Bombshell Jennifer Garner stars as Sydney Bristow, a graduate student by day and spy by night, working at SD-6, a top-secret branch of the CIA that focuses on the retrieval of mysterious devices invented by an ancient man named Rambaldi. Syndey soon realizes that SD-6 isn't in fact the CIA, but instead a small part of a much larger alliance with aspirations of some sort of world domination.

After running into her father Jack (Victor Garber), a double agent for SD-6 and the CIA, she soon follows in his footsteps, vowing to take down SD-6 from the inside with the help of her CIA handler Michael Vaughn (Michael Vartan). With graduate work and two spy gigs getting in the way of her home life, Syndey creates more slack for herself by keeping secrets from her two best friends Francie (Merrin Dungey) and Will (Bradley Cooper).
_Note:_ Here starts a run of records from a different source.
-- ==== Sys2Proof/Decode.lean ====
section
/-! DEFINITION. The opcode map (30_encoding.md R63) read both ways: `decode`, total on all 2^67 command words (R66), and
`encode` (R61), and the response word (R62). The block has no bytes and no fetch (20_memory.md R41, R48), so a decoder's input is one whole
command word. -/

namespace Sys2Proof

/-- The field op = CMD[2:0] (R61). -/
def cmdOpField (w : CmdWord) : BitVec 3 := w.extractLsb' 0 3

/-- The field imm64 = CMD[66:3], taken whole (R61, R64). -/
def cmdImmField (w : CmdWord) : Word := w.extractLsb' 3 64

/-- The opcode map of R63, by the bits op[2], op[1], op[0]. -/
def decodeFields (op : BitVec 3) (imm : Word) : Instr :=
  match op.getLsbD 2, op.getLsbD 1, op.getLsbD 0 with
  | false, false, false => .reserved0 imm
  | false, false, true => .next imm
  | false, true, false => .jump imm
  | false, true, true => .seed imm
  | true, false, false => .seeddef imm
  | true, false, true => .qmin imm
  | true, true, false => .qmax imm
  | true, true, true => .reserved7 imm

/-- The command a command word names: total (R66). -/
def decode (w : CmdWord) : Instr := decodeFields (cmdOpField w) (cmdImmField w)

/-- The op value of a command's row (R63). -/
def Instr.op : Instr → BitVec 3
  | .reserved0 _ => 0b000
  | .next _ => 0b001
  | .jump _ => 0b010
  | .seed _ => 0b011
  | .seeddef _ => 0b100
  | .qmin _ => 0b101
  | .qmax _ => 0b110
  | .reserved7 _ => 0b111

/-- The imm64 bits of a command. -/
def Instr.imm : Instr → Word
  | .reserved0 v => v
  | .next v => v
  | .jump v => v
  | .seed v => v
  | .seeddef v => v
  | .qmin v => v
  | .qmax v => v
  | .reserved7 v => v

/-- {imm64, op}, with imm64 in the more significant position (R61, R10). -/
def packCommand (op : BitVec 3) (imm : Word) : CmdWord := imm ++ op

/-- The command word of a command (R61, R63). -/
def encode (i : Instr) : CmdWord := packCommand i.op i.imm

/-- The command word on the command port (R61): cmd_op and cmd_seed. -/
def PortsIn.cmdWord (p : PortsIn) : CmdWord := packCommand p.cmdOp p.cmdSeed

/-- The response word RSPW[64:0] = {err, data} (R62): data in bits 63:0, err in bit 64. -/
def responseWord (data : Word) (err : Bool) : BitVec 65 := BitVec.ofBool err ++ data

/-- The response word on the response port (R62): rsp_data and rsp_err. -/
def PortsOut.rspWord (o : PortsOut) : BitVec 65 := responseWord o.rspData o.rspErr

/-- Why a number names no command. -/
inductive DecodeReject where
  /-- The number has a bit above 66: no command word does (R61). -/
  | widerThanCommandWord
deriving DecidableEq, Repr

/-- Decode a number as a command word; only a number of more than 67 bits is rejected. -/
def decodeNumber (n : Nat) : Except DecodeReject Instr :=
  if n < 2 ^ 67 then .ok (decode (BitVec.ofNat 67 n)) else .error .widerThanCommandWord

/-- The opcode table's row bits `w`, given `nbits` of them; every bit above is 0. -/
def tableNumber (nbits w : Nat) : Nat := w % 2 ^ nbits

/-- What the decoder reads from an instruction given in the opcode table's numbering (bit 0 is CMD[0]). -/
def decodeTableWord (nbits w : Nat) : Option Instr :=
  match decodeNumber (tableNumber nbits w) with
  | .ok i => some i
  | .error _ => none

end Sys2Proof
end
Some of the best moments in "Alias" feature many of the show's co-stars, including SD-6 leader Arvin Sloane (Ron Rifkin), Sydney's SD-6 partner Dixon (Carl Lumbly) and the ultra-hilarious SD-6 tech guy Marshall (Kevin Weisman), who probably generates the program's funniest moments. Season one is an amazing ride, featuring some of the best episodes of the series thus far while placing Sydney in situations that fully test her ability to keep secrets and complete her missions. Highlights include the two-part episode "The Box," guest starring Quentin Tarantino, and the season finale "Almost Thirty Years."

The box set is nicely broken up into three separate cases (a handy feature you won't see in most DVD sets) with two discs per case, each generally containing three to four episodes. Although the DVD arrival of "Alias" was annoyingly delayed, the hard work paid off in the form of some quality extra features. Most of these can be found on the last disc of the set, including two featurettes: "The Alias Production Diary," a slick 19-minute look into the filming of the pilot, and "Inside Stunts," a short 10-minute feature on Jennifer Garner and the stunts she performs on the show. Also included are six deleted scenes that justify their cuts, a three-minute gag real of dialogue bloopers, an "Alias" video game preview that doesn't really reveal too much, five TV spots and a sneak peak at the season two DVD set.

By far the best extras on the first season, while sparse, are the audio commentaries by the cast and crew littered across three of the discs, including: episodes one and two on the first disc; episode 17 on disc five; and episode 22 (the finale) on the sixth disc, a real treat that gathers the entire cast onto one track of unending insight and joking.

If you've missed "Alias" up until now, grab this DVD set quick and hop onto the bandwagon before you miss anything else. With such a powerful cast and stimulating storyline, it's hard to catch anything more captivating on television today. Fast action, sexy women and a killer mystery always present, "Alias" is a sincere gift from the TV Gods.